Characterizing FaaS Workflows on Public Clouds: The Good, the Bad and the Ugly
For developers and researchers using FaaS workflows, this study provides a principled analysis of performance and cost behaviors, though it is incremental as it extends existing FaaS characterization to workflow platforms.
This paper characterizes three popular FaaS workflow platforms (AWS Step Functions and Azure Durable Functions) through extensive evaluations with 25 workflows over 132k invocations, revealing insights on execution, orchestration, scaling, and costs that help developers configure and program these platforms.
Function-as-a-service (FaaS) is a popular serverless computing paradigm for developing event-driven functions that elastically scale on public clouds. FaaS workflows, such as AWS Step Functions and Azure Durable Functions, are composed from FaaS functions, like AWS Lambda and Azure Functions, to build practical applications. But, the complex interactions between functions in the workflow and the limited visibility into the internals of proprietary FaaS platforms are major impediments to gaining a deeper understanding of FaaS workflow platforms.

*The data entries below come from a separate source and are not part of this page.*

-- ==== Sys2Proof/Machine/Sync.lean ====
section
/-!
DEFINITION. Fences, PUBLISH, WAIT, semaphores, barriers, mailboxes and task queues (16 R280 to R289; 07 R124, R125; 19
R297).
-/
namespace Sys2Proof.Machine

/-! ### Fences, PUBLISH and WAIT -/

/-- FENCE (06 R108). -/
def execFence (h : Hints) (o : Order) (sc : Scope) (s : State) : Host.Outcome State Fault Refusal :=
  run h 1 8 s fun s => .ok (s.fenceEffect o sc)

/-- IFENCE (16 R280). It waits for the device-scope point, so that no store of its cluster that it must see is still on its way
when the wave next fetches (02 R44). -/
def execIfence (h : Hints) (s : State) : Host.Outcome State Fault Refusal :=
  run h 1 8 s fun s => do
    waitPoint s .dev
    pure s.dropFetched

/-- Posts the held writes of a window that one slice holds, in entry order (07 R125). -/
def publishSlice (part win link : Nat) (s : State) (n : Nat) : State :=
  let x := s.slice n
  let mine := x.pub.filter (fun w => w.win == win)
  let s := s.setSlice n { x with pub := x.pub.filter (fun w => w.win ≠ win) }
  mine.foldl (fun s w => s.postWrite part link w.addr w.bytes) s

/-- PUBLISH of a window of a partition: the data, then the counter; the value posted (07 R125). The request reaches every slice,
and the counter is posted, in one instant (DESIGN CHOICE, log 110). Writes held while the window was changed are published
under its fields as they stand (DESIGN CHOICE, log 109). -/
def State.publish (s : State) (part win : Nat) (w : PubWindow) : Nat × State :=
  let s := (s.slicesOf part).foldl (publishSlice part win w.link) s
  let v := (w.version + 1) % 2 ^ 64
  let s := { s with
    parts := mupd s.parts part (fun p => { p with windows := mupd p.windows win (fun w => { w with version := v }) }) }
  (v, s.postWrite part w.link w.vaddr (natToBytes 8 v))

/-- PUBLISH of a window number (16 R281). -/
def publishOp (s : State) (d : SReg) (win : Nat) : Attempt State := do
  waitPoint s .sys
  counterRoom s Op.ld
  let part := s.partOfCtx s.w.ctx
  let w? := (mget s.parts part).bind (fun p => mget p.windows win)
  match if win < 16 then w? else none with
  | some w =>
    if w.en then
      let (v, s) := s.publish part win w
      writeS s d (BitVec.ofNat 64 v)
    else writeS s d 0
  | none => writeS s d 0

def execPublish (h : Hints) (d a : SReg) (s : State) : Host.Outcome State Fault Refusal :=
  run h 1 8 s fun s => do
    let (x, s) ← readS s a
    publishOp s d x.toNat

def execPublish96 (h : Hints) (d : SReg) (imm : Word) (s : State) : Host.Outcome State Fault Refusal :=
  run h 1 12 s fun s => publishOp s d imm.toNat

/-- A counter is at or below its limit; 0xFF sets none (16 R282). -/
def withinLimit (s : State) (limit : Byte) (which : Op → Bool) : Bool :=
  limit = 0xFF || decide (s.counter s.tag which ≤ limit.toNat)

/-- A held record of a job that counted on a counter this WAIT limits. -/
def waitNames (ld cp tl : Byte) (r : JobRec) : Bool :=
  (ld ≠ 0xFF && tbit r.counters 0) || (cp ≠ 0xFF && tbit r.counters 2) || (tl ≠ 0xFF && tbit r.counters 3)

/-- WAIT (16 R282). -/
def execWait (h : Hints) (ld st cp tl : Byte) (s : State) : Host.Outcome State Fault Refusal :=
  run h 1 12 s fun s =>
    if withinLimit s ld Op.ld && withinLimit s st Op.st && withinLimit s cp Op.cp && withinLimit s tl Op.tl then
      match s.w.held.find? (waitNames ld cp tl) with
      | some r => trapWith (asyncTrap s.w.pc r)
      | none => .ok s
    else hold .dep

/-! ### Semaphores -/

/-- Waits at a semaphore in order of arrival (16 R283). -/
def semWaiting (sem row : Nat) (o : State) : State :=
  o.updSem o.cur.1 o.w.ctx sem (fun m =>
    if m.waiters.contains row then m else { m with waiters := m.waiters ++ [row] })

/-- A semaphore gives up its error bit and the record it holds (16 R283). -/
def State.clearError (s : State) (cl ctx sem : Nat) : State :=
  s.updSem cl ctx sem (fun m => { m with error := false, held := none })

/-- SEMACQ of a count (16 R283): an error bit is cleared as its record traps. -/
def semAcquire (s : State) (sem n : Nat) : Attempt State :=
  let row := s.cur.2
  let m := s.semOf s.cur.1 s.w.ctx sem
  match if m.error then m.held else none with
  | some r => .error (.trap (fun s => s.clearError s.cur.1 s.w.ctx sem) (asyncTrap s.w.pc r))
  | none =>
    let first := match m.waiters with
      | [] => true
      | r :: _ => r == row
    if first && decide (n ≤ m.count) then
      .ok (s.noteAcquire.updSem s.cur.1 s.w.ctx sem (fun m =>
        { m with count := m.count - n, waiters := without row m.waiters }))
    else holdWith .sync (semWaiting sem row)

def execSemacq (h : Hints) (sem : BitVec 6) (b : SReg) (s : State) : Host.Outcome State Fault Refusal :=
  run h 1 8 s fun s => do
    let (n, s) ← readS s b
    semAcquire s sem.toNat (n.toNat % 2 ^ 32)

def execSemacq96 (h : Hints) (sem : BitVec 6) (imm : Word) (s : State) : Host.Outcome State Fault Refusal :=
  run h 1 12 s fun s => semAcquire s sem.toNat imm.toNat

/-- Where SEMREL's adds stand in the physical map: nowhere. -/
def semPlace : Nat := 2 ^ 60

/-- SEMREL of a count (16 R284, R369): the access carries the semaphore, the cluster and the count. An add to the own cluster
that need not wait, and has none of the wave's before it, is done at once. -/
def semRelease (s : State) (sem n c : Nat) : Attempt State :=
  let own := s.cur.1
  let target := if tbit c 7 then c % 128 else own
  if s.partOfCluster target ≠ s.partOfCluster own then unitTrap s causeIsolation
  else if (s.cluster target).retired then unitTrap s causeNoTarget
  else do
    counterRoom s Op.st
    let before := (s.pointDev s.tag).filter s.isPending
    let waiting := s.laterals.any (fun x => x.2.kind == .semRel && x.2.tag == s.tag)
    if target = own && before.isEmpty && !waiting && !s.semWaits own s.w.ctx then
      pure (s.semAdd own s.w.ctx sem n)
    else
      let t := s.tag
      let (id, s) := s.newOp { tag := t, st := true, left := 1 }
      let a : Access :=
        { op := id, tag := t, kind := .semRel, va := sem, pa := semPlace, size := target, data := n, after := before }
      let (aid, s) := s.newId
      if target = own then pure { s with laterals := mset s.laterals aid a }
      else
        let p : Packet :=
          { kind := 0xA, src := clusterSite own, dst := clusterSite target, part := s.partOfCtx t.ctx
            ctx := t.ctx, flits := 1, body := .access a }
        pure (enterOne { s with packets := mset s.packets aid p } aid)

def execSemrel (h : Hints) (sem : BitVec 6) (b c : SReg) (s : State) : Host.Outcome State Fault Refusal :=
  run h 1 8 s fun s => do
    let (n, s) ← readS s b
    let (m, s) ← readS s c
    semRelease s sem.toNat (n.toNat % 2 ^ 32) m.toNat

def execSemrel96 (h : Hints) (sem : BitVec 6) (c : SReg) (imm : Word) (s : State) :
    Host.Outcome State Fault Refusal :=
  run h 1 12 s fun s => do
    let (m, s) ← readS s c
    semRelease s sem.toNat imm.toNat m.toNat

/-! ### Barriers -/

/-- Every check of a barrier instruction on its line: the physical address, or the cause (16 R286). -/
def State.barrierCheck (s : State) (va : Nat) : Except Nat Nat :=
  match s.checkAccess s.cur.1 s.w.ctx va 64 .atomic none with
  | .error c => .error c
  | .ok (pa, _) =>
    if !sliceHomed pa then .error causeAtomicPlace
    else if s.poisoned pa 64 then .error causeDataError
    else .ok pa

/-- The physical line, or the exact fault. -/
def barrierAt (s : State) (va : Nat) : Attempt Nat :=
  match s.barrierCheck va with
  | .error c => memTrap s c .atomic va 0
  | .ok pa => .ok pa

/-- A barrier or task-queue instruction that acts at its home at once performs after what the wave must see before it, and
in the outbound order of its cluster. -/
def lineTurn (s : State) (pa : Nat) : Attempt Unit := accessTurn s pa 64 true

/-- The attributes of the page that a barrier or task-queue line lies in. -/
def State.lineAttr (s : State) (va : Nat) : Nat :=
  match s.checkAccess s.cur.1 s.w.ctx va 64 .atomic none with
  | .ok x => x.2
  | .error _ => 0

/-- The line of a barrier or task-queue instruction that acts at its home at once is used there, under its page's caching
class, and its translation is used (02 R39, 03 R57, 05 R98). -/
def State.takeLine (s : State) (va pa : Nat) (write : Bool) : State :=
  let ca := attrCa (s.lineAttr va)
  (s.charge (usesOf pa 64 (fun _ => if write then .write ca false else .read ca))).cacheUse s.cur.1 s.w.ctx va

/-- BINIT (DESIGN CHOICE, log 30). -/
def execBinit (h : Hints) (a b : SReg) (s : State) : Host.Outcome State Fault Refusal :=
  run h 1 8 s fun s => do
    let (x, s) ← readS s a
    let (e, s) ← readS s b
    let pa ← barrierAt s x.toNat
    lineTurn s pa
    pure ((s.takeLine x.toNat pa true).barrierInit pa e.toNat)

/-- BINVAL. -/
def execBinval (h : Hints) (a : SReg) (s : State) : Host.Outcome State Fault Refusal :=
  run h 1 8 s fun s => do
    let (x, s) ← readS s a
    let pa ← barrierAt s x.toNat
    lineTurn s pa
    pure ((s.takeLine x.toNat pa true).barrierInvalidate pa)

/-- BARRIVE is an atomic at the home, and a release at device scope (06 R112). -/
def execBarrive (h : Hints) (d a : SReg) (s : State) : Host.Outcome State Fault Refusal :=
  run h 1 8 s fun s => do
    let (x, s) ← readS s a
    let pa ← barrierAt s x.toNat
    counterRoom s Op.ld
    scalarRoom s d
    let c : Checked := { acc := { lane := 0, va := x.toNat, dest := .scalar d }, pa := pa, attr := s.lineAttr x.toNat }
    let s0 := s
    let (id, s) := s.newOp { tag := s.tag, ld := true, left := 1, owed := owedS d }
    pure (useAll (sendLanes s0 id .barrive 64 false (s0.pointDev s0.tag) [c] s) [c])

/-- Completes BWAIT; an outcome other than a release is a fence.acq at device scope (06 R112). -/
def barrierDone (s : State) (d : SReg) (word : DWord) : Attempt State := do
  let s ← writeS s d word
  let s := s.updW (fun w => { w with bwait := none })
  pure (if word.toNat % 4 = outcomeReleased then s.noteAcquire else s.fenceEffect .acq .dev)

/-- Registers the wave at the home of a line. -/
def State.registerWaiter (s : State) (pa gen : Nat) : State :=
  let n := s.lineHome pa
  let x := s.slice n
  let s := s.setSlice n { x with waiters := x.waiters ++ [{ line := pa, gen := gen, tag := s.tag }] }
  (s.noteBarrier pa true).updW (fun w => { w with bwait := some { line := pa, gen := gen, outcome := none } })

/-- BWAIT (16 R286). A line that cannot be used has no GEN: those bits are a free value (DEDUCED, log 76). -/
def execBwait (h : Hints) (d a b : SReg) (s : State) : Host.Outcome State Fault Refusal :=
  run h 1 8 s fun s => do
    match s.w.bwait with
    | some { outcome := some (g, code), .. } => do
      let (_, s) ← readS s a
      let (_, s) ← readS s b
      barrierDone s d (barrierWord g code)
    | some { outcome := none, .. } => hold .sync
    | none => do
      let (x, s) ← readS s a
      let (g, s) ← readS s b
      match s.barrierCheck x.toNat with
      | .error _ =>
        let gen := Config.freeValue s.fresh
        barrierDone { s with fresh := s.fresh + 1 } d (barrierWord gen outcomeInvalid)
      | .ok pa => do
        lineTurn s pa
        let s := s.takeLine x.toNat pa false
        let l := s.barrierLine pa
        if l.state ≠ barrierValid then barrierDone s d (barrierWord l.gen l.code)
        else if l.gen ≠ g.toNat / 2 ^ 32 then barrierDone s d (barrierWord l.gen outcomeReleased)
        else holdWith .sync (fun o => (o.takeLine x.toNat pa false).registerWaiter pa l.gen)

/-! ### Mailboxes -/

/-- The slice and mailbox a target word names (16 R287). -/
def mailTarget (x : DWord) : Nat × Nat := (x.toNat % 128, bits x.toNat 11 8)

/-- The first 16 bytes of a mailbox packet (19 R297); VC is filled in on arrival. -/
def mailHeader (ctx sends row : Nat) (dst src mbox part : Nat) (arg : DWord) : List Byte :=
  natToBytes 4 (ctx * 2 ^ 20 + sends % 2 ^ 14 * 2 ^ 6 + row) ++
    natToBytes 4 (5 * 2 ^ 28 + 3 * 2 ^ 24 + siteRow dst * 2 ^ 20 + siteCol dst * 2 ^ 16 + siteRow src * 2 ^ 12 +
      siteCol src * 2 ^ 8 + mbox * 2 ^ 4 + part) ++ natToBytes 8 arg.toNat

/-- MSEND. -/
def execMsend (h : Hints) (d : SReg) (a : VReg) (b : SReg) (arg : DWord) (s : State) :
    Host.Outcome State Fault Refusal :=
  run h 1 16 s fun s => do
    let v ← readV s a.toNat (fun l => decide (l < 60))
    let (x, s) ← readS s b
    let (sl, mbox) := mailTarget x
    if s.partOfSlice sl ≠ s.partOfCluster s.cur.1 then unitTrap s causeIsolation
    else do
      waitPoint s .dev
      counterRoom s Op.ld
      scalarRoom s d
      let w := s.w
      let part := s.partOfCtx w.ctx
      let src := clusterSite s.cur.1
      let dst := sliceSite sl
      let payload := (rangeFrom 0 60).flatMap (fun l => natToBytes 4 (v l).toNat)
      let bytes := mailHeader w.ctx w.sends s.cur.2 dst src mbox part arg ++ payload
      let t := s.tag
      let (op, s) := s.newOp { tag := t, ld := true, left := 1, owed := owedS d }
      let (id, s) := s.newId
      let p : Packet :=
        { kind := 5, src := src, dst := dst, part := part, ctx := w.ctx, flits := 4, stamp := id
          body := .mail op t d mbox bytes 0 }
      pure ({ s with packets := mset s.packets id p }.updW (fun w => { w with sends := (w.sends + 1) % 2 ^ 14 }))

/-- MRECV. -/
def execMrecv (h : Hints) (d : VReg) (a : SReg) (s : State) : Host.Outcome State Fault Refusal :=
  run h 1 8 s fun s => do
    let (x, s) ← readS s a
    let (sl, mbox) := mailTarget x
    if s.partOfSlice sl ≠ s.partOfCluster s.cur.1 then unitTrap s causeIsolation
    else match mget (s.slice sl).mboxes mbox with
      | none => unitTrap s causeNoTarget
      | some m =>
        if m.ctx ≠ s.w.ctx then unitTrap s causeNoTarget
        else match m.packets with
          | [] => hold .sync
          | p :: rest => do
            let s ← writeV s d.toNat (fun l =>
              some (if l < 64 then BitVec.ofNat 32 (bytesToNat ((p.drop (4 * l)).take 4)) else 0))
            let k := s.slice sl
            pure (s.noteAcquire.setSlice sl { k with mboxes := mset k.mboxes mbox { m with packets := rest } })

/-! ### Task queues (16 R288, R289) -/

/-- A task-queue header. -/
structure TqHeader where
  ring : Nat
  log2n : Nat
  head : Nat
  tail : Nat
  fails : Nat
  deriving DecidableEq, Repr

/-- The header at a physical line; none where it is malformed. Reserved bits are ignored (00 R7). -/
def State.tqHeader (s : State) (pa : Nat) : Option TqHeader :=
  let w0 := memNat s.mem pa 8
  if w0 % 32 < 8 || 24 < w0 % 32 then none
  else
    some { ring := w0 / 4096 * 4096, log2n := w0 % 32, head := memNat s.mem (pa + 8) 4
           tail := memNat s.mem (pa + 16) 4, fails := memNat s.mem (pa + 24) 4 }

def TqHeader.count (q : TqHeader) : Nat := (q.tail + 2 ^ 32 - q.head) % 2 ^ 32
def TqHeader.entry (q : TqHeader) (i : Nat) : Nat := (q.ring + i % 2 ^ q.log2n * 16) % 2 ^ 64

While several works characterize FaaS platforms to derive such insights, there is a lack of a principled and rigorous study for FaaS workflow platforms, which have unique scaling, performance and costing behavior influenced by the platform design, dataflow and workloads. In this article, we perform extensive evaluations of three popular FaaS workflow platforms from AWS and Azure, running 25 micro-benchmark and application workflows over 132k invocations. Our detailed analysis confirms some conventional wisdom but also uncovers unique insights on the function execution, workflow orchestration, inter-function interactions, cold-start scaling and monetary costs. Our observations help developers better configure and program these platforms, set performance and scalability expectations, and identify research gaps on enhancing the platforms.